▸ **Task statement**: Look through the entries below and extract exactly the lines from the one containing "((∀ (core : CoreId)" through the one containing "(rows : BitVec", ends included.

▸ **Data to use**:
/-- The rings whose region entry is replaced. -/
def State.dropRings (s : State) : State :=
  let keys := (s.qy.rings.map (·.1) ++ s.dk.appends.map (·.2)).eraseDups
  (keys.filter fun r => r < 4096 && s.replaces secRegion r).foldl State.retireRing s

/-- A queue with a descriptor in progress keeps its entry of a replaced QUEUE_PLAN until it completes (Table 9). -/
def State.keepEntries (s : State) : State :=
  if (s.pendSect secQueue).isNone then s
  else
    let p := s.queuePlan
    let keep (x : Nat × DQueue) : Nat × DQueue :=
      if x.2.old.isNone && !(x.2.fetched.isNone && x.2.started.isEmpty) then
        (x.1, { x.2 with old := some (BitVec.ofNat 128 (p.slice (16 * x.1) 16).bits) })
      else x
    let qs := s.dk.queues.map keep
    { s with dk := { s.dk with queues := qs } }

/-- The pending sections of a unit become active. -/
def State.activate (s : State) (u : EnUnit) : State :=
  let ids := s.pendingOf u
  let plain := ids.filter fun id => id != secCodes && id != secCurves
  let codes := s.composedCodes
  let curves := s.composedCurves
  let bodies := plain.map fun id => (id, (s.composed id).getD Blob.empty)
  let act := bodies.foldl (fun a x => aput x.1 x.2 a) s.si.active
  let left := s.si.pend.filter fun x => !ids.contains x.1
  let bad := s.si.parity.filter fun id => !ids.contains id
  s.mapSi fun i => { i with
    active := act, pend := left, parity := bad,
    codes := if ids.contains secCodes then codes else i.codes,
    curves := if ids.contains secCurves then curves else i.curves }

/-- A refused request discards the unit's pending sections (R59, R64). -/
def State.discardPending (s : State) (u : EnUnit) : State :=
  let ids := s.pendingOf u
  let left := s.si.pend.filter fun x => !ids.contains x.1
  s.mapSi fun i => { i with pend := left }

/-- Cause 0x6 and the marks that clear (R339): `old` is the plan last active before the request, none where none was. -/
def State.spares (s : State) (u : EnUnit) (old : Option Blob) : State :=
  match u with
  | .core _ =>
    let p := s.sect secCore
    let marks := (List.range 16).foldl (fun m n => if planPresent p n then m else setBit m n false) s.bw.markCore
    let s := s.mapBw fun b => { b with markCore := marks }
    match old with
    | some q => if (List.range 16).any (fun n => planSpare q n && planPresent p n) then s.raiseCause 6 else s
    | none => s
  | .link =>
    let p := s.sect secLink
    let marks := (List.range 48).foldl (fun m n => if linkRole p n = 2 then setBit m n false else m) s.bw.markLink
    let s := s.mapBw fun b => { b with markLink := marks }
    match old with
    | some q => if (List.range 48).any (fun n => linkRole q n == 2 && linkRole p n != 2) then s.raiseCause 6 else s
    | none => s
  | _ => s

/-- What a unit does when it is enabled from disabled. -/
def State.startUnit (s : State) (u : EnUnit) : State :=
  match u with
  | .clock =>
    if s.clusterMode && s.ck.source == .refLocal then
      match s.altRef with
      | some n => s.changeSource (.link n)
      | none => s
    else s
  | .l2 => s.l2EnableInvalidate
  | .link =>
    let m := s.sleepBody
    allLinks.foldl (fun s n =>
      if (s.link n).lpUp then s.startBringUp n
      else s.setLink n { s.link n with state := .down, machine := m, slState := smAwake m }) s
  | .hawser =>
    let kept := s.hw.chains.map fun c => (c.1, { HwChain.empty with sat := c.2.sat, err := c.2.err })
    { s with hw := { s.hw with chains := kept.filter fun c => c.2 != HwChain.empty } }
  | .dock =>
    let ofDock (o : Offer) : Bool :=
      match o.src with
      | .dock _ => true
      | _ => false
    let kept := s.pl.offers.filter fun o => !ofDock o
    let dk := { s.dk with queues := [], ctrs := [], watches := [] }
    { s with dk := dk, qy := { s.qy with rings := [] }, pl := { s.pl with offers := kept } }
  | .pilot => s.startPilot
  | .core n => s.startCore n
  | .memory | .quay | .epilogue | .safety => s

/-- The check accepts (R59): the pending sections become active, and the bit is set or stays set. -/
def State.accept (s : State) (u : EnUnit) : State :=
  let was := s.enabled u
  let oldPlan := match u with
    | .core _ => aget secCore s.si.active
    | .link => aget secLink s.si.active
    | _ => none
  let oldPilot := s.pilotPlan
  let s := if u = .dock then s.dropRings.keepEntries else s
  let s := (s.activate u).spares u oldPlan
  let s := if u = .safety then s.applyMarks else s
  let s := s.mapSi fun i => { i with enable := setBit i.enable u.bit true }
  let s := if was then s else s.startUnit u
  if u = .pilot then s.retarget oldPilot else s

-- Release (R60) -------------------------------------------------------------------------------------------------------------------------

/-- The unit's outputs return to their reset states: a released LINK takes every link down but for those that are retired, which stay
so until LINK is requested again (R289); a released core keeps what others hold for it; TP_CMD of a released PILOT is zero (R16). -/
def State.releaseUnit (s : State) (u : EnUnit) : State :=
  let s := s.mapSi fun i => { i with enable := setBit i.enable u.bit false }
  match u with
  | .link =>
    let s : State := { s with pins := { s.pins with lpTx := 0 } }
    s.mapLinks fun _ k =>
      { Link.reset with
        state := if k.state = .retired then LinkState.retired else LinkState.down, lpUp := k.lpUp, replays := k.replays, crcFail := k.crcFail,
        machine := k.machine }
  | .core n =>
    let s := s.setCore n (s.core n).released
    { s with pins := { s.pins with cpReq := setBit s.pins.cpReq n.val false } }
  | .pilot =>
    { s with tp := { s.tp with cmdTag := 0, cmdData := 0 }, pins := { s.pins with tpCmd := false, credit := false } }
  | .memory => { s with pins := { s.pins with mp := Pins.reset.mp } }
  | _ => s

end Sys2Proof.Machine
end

--

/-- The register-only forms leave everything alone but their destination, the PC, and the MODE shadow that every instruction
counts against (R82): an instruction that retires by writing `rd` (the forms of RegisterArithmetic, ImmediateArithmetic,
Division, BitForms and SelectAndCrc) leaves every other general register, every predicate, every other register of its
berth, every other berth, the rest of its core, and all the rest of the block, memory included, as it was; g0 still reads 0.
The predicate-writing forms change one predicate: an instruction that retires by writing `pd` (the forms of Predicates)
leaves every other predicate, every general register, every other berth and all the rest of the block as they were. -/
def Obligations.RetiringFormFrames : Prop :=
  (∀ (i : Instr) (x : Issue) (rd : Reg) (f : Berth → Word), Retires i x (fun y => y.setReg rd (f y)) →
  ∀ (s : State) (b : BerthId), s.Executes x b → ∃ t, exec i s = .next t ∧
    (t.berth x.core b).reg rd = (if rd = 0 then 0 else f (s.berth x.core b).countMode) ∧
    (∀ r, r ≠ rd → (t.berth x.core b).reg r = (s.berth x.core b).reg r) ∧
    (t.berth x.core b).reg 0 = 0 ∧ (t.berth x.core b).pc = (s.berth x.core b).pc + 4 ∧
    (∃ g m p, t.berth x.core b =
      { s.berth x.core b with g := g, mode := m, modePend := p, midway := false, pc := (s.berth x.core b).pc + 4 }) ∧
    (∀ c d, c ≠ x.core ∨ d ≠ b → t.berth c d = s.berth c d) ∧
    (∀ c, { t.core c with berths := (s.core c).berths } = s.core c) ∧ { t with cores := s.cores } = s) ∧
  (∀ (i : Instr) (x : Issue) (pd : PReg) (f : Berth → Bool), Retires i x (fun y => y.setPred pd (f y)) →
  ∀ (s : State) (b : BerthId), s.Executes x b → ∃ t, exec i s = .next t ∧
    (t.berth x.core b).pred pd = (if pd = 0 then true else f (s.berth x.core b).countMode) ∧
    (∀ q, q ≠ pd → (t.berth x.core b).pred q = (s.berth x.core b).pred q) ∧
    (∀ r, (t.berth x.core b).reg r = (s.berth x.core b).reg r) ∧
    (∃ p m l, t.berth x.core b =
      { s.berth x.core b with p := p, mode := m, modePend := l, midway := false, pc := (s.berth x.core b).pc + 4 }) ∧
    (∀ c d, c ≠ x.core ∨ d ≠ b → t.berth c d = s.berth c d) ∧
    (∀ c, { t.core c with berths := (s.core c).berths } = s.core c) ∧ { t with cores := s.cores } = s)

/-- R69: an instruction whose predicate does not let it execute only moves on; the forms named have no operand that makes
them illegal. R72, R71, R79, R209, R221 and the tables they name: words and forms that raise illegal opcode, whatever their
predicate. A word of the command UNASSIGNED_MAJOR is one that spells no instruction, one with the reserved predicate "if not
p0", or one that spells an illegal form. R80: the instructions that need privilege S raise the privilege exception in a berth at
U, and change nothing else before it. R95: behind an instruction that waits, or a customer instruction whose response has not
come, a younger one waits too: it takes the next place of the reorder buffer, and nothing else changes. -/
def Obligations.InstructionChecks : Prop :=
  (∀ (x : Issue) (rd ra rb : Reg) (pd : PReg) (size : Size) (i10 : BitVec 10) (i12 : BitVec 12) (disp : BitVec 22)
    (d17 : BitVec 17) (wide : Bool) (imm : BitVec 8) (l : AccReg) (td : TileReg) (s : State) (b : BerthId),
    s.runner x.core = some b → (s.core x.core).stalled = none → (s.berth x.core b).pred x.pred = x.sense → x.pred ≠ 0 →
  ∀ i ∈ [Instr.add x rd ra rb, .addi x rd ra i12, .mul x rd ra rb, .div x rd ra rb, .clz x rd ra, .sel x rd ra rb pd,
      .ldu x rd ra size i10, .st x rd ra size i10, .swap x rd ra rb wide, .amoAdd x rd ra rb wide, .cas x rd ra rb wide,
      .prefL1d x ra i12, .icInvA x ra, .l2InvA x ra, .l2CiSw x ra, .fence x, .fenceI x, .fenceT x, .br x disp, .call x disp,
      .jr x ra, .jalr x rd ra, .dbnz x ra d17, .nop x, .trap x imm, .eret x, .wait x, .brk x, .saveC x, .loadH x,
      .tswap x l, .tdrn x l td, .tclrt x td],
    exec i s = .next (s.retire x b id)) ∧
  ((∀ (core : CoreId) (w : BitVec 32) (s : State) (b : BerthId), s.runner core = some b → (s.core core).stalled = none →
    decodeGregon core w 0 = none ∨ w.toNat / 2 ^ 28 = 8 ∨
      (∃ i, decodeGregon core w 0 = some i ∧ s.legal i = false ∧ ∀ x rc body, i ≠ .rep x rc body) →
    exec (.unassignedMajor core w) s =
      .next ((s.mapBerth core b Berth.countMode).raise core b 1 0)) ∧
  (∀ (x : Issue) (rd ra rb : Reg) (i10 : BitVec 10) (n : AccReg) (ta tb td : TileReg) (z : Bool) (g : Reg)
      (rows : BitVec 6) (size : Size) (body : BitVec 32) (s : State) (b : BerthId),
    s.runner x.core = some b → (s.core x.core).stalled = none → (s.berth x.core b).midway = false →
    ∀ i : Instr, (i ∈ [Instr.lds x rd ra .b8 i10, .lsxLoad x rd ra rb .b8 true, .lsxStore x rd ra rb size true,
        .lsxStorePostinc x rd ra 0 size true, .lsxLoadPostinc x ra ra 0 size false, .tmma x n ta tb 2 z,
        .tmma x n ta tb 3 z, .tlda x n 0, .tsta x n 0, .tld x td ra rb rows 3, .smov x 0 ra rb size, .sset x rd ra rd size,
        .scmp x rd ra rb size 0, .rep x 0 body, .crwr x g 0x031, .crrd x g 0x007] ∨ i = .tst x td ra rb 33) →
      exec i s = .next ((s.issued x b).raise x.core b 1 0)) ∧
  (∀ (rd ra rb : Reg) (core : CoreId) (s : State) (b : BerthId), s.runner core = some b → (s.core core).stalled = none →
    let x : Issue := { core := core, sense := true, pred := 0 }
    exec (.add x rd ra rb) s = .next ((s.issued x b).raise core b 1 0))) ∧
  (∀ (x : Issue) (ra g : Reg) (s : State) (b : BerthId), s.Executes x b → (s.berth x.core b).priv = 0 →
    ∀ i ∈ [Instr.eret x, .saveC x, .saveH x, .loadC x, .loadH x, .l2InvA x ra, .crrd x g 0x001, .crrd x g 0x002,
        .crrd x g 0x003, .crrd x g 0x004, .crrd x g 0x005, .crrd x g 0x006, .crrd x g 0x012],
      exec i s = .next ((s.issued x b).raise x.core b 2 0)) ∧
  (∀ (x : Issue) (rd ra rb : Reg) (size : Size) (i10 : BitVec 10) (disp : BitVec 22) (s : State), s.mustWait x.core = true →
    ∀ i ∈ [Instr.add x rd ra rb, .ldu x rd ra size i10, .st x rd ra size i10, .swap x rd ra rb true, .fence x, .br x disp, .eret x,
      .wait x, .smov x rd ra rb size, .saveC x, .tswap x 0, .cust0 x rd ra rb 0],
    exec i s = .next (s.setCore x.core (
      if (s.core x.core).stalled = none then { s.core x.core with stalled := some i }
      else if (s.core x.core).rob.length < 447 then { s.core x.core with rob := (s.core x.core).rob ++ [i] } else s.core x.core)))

--

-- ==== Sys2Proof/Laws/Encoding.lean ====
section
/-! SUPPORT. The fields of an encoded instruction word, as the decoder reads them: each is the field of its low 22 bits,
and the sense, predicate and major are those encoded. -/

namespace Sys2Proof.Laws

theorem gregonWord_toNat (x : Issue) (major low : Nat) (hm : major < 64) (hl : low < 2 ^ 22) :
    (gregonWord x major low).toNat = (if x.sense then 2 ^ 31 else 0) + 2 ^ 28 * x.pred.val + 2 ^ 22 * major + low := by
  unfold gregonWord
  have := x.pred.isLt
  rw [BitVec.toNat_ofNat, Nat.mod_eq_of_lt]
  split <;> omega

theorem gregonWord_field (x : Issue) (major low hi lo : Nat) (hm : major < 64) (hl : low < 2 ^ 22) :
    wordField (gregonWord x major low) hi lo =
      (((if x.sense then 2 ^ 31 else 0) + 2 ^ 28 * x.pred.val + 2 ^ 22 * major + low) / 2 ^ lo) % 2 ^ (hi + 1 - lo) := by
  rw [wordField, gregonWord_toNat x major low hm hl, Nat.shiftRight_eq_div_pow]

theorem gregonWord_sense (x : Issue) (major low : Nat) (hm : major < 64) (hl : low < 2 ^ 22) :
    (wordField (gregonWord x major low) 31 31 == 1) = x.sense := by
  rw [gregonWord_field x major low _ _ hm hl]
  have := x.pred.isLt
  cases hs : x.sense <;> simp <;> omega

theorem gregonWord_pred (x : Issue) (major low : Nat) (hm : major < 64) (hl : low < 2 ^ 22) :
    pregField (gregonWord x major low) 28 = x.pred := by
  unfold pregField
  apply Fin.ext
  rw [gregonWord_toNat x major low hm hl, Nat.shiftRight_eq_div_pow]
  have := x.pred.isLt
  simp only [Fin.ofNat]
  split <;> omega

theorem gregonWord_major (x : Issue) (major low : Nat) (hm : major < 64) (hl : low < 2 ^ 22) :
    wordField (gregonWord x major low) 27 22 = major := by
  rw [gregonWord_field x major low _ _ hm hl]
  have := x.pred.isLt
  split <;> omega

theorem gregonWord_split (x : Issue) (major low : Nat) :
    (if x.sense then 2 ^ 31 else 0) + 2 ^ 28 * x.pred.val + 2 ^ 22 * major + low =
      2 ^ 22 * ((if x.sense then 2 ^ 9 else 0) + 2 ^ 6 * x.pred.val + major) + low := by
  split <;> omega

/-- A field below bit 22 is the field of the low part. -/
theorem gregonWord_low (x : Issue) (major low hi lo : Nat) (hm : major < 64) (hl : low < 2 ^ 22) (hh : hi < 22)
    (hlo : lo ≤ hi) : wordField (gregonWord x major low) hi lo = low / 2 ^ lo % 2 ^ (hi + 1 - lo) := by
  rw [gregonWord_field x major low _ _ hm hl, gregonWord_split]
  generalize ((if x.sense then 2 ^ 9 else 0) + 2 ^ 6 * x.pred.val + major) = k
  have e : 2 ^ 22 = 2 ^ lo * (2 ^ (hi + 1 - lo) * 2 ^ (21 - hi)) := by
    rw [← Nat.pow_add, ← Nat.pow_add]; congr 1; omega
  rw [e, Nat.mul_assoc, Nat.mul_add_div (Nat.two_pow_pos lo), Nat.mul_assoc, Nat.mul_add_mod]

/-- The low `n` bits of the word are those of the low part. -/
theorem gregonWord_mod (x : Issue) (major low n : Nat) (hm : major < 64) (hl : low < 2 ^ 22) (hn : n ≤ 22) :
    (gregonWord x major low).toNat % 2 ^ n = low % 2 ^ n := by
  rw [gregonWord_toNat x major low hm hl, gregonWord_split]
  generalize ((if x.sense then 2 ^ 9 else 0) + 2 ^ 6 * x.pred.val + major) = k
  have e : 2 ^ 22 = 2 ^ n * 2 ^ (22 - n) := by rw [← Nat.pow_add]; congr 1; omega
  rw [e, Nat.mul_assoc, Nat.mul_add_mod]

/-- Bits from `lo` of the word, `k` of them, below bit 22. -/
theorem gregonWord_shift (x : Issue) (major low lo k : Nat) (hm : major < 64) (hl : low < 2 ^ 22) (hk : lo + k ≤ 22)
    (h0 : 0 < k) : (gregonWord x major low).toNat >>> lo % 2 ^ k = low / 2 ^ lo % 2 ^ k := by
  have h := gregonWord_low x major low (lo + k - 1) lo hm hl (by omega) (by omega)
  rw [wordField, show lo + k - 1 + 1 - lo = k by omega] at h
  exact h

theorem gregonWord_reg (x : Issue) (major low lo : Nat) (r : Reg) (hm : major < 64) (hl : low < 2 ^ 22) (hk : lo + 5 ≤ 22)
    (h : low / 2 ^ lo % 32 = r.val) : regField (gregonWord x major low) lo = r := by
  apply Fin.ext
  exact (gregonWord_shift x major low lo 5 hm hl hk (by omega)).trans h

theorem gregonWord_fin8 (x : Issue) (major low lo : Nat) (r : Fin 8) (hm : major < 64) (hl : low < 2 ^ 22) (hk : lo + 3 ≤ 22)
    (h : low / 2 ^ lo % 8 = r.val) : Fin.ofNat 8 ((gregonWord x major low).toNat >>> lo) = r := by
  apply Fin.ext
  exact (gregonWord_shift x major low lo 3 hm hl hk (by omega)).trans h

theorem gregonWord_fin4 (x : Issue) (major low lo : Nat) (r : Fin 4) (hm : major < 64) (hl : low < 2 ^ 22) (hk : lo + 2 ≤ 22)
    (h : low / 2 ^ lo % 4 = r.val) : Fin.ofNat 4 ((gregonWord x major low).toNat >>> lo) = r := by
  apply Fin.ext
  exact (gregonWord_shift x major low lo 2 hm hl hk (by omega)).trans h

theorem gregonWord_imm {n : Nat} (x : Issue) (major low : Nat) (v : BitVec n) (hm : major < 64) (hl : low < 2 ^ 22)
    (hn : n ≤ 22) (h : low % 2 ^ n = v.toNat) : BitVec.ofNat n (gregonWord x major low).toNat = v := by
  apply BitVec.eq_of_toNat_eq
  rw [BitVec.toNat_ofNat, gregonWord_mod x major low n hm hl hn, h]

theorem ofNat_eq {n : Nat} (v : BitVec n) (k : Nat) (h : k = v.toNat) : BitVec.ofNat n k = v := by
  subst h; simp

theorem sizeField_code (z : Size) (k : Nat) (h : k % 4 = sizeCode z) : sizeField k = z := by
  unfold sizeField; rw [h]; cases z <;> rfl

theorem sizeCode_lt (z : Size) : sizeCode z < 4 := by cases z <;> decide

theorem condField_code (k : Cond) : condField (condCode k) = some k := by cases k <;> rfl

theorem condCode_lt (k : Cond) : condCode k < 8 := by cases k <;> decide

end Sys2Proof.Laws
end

▸ **Expected answer**:
  ((∀ (core : CoreId) (w : BitVec 32) (s : State) (b : BerthId), s.runner core = some b → (s.core core).stalled = none →
    decodeGregon core w 0 = none ∨ w.toNat / 2 ^ 28 = 8 ∨
      (∃ i, decodeGregon core w 0 = some i ∧ s.legal i = false ∧ ∀ x rc body, i ≠ .rep x rc body) →
    exec (.unassignedMajor core w) s =
      .next ((s.mapBerth core b Berth.countMode).raise core b 1 0)) ∧
  (∀ (x : Issue) (rd ra rb : Reg) (i10 : BitVec 10) (n : AccReg) (ta tb td : TileReg) (z : Bool) (g : Reg)
      (rows : BitVec 6) (size : Size) (body : BitVec 32) (s : State) (b : BerthId),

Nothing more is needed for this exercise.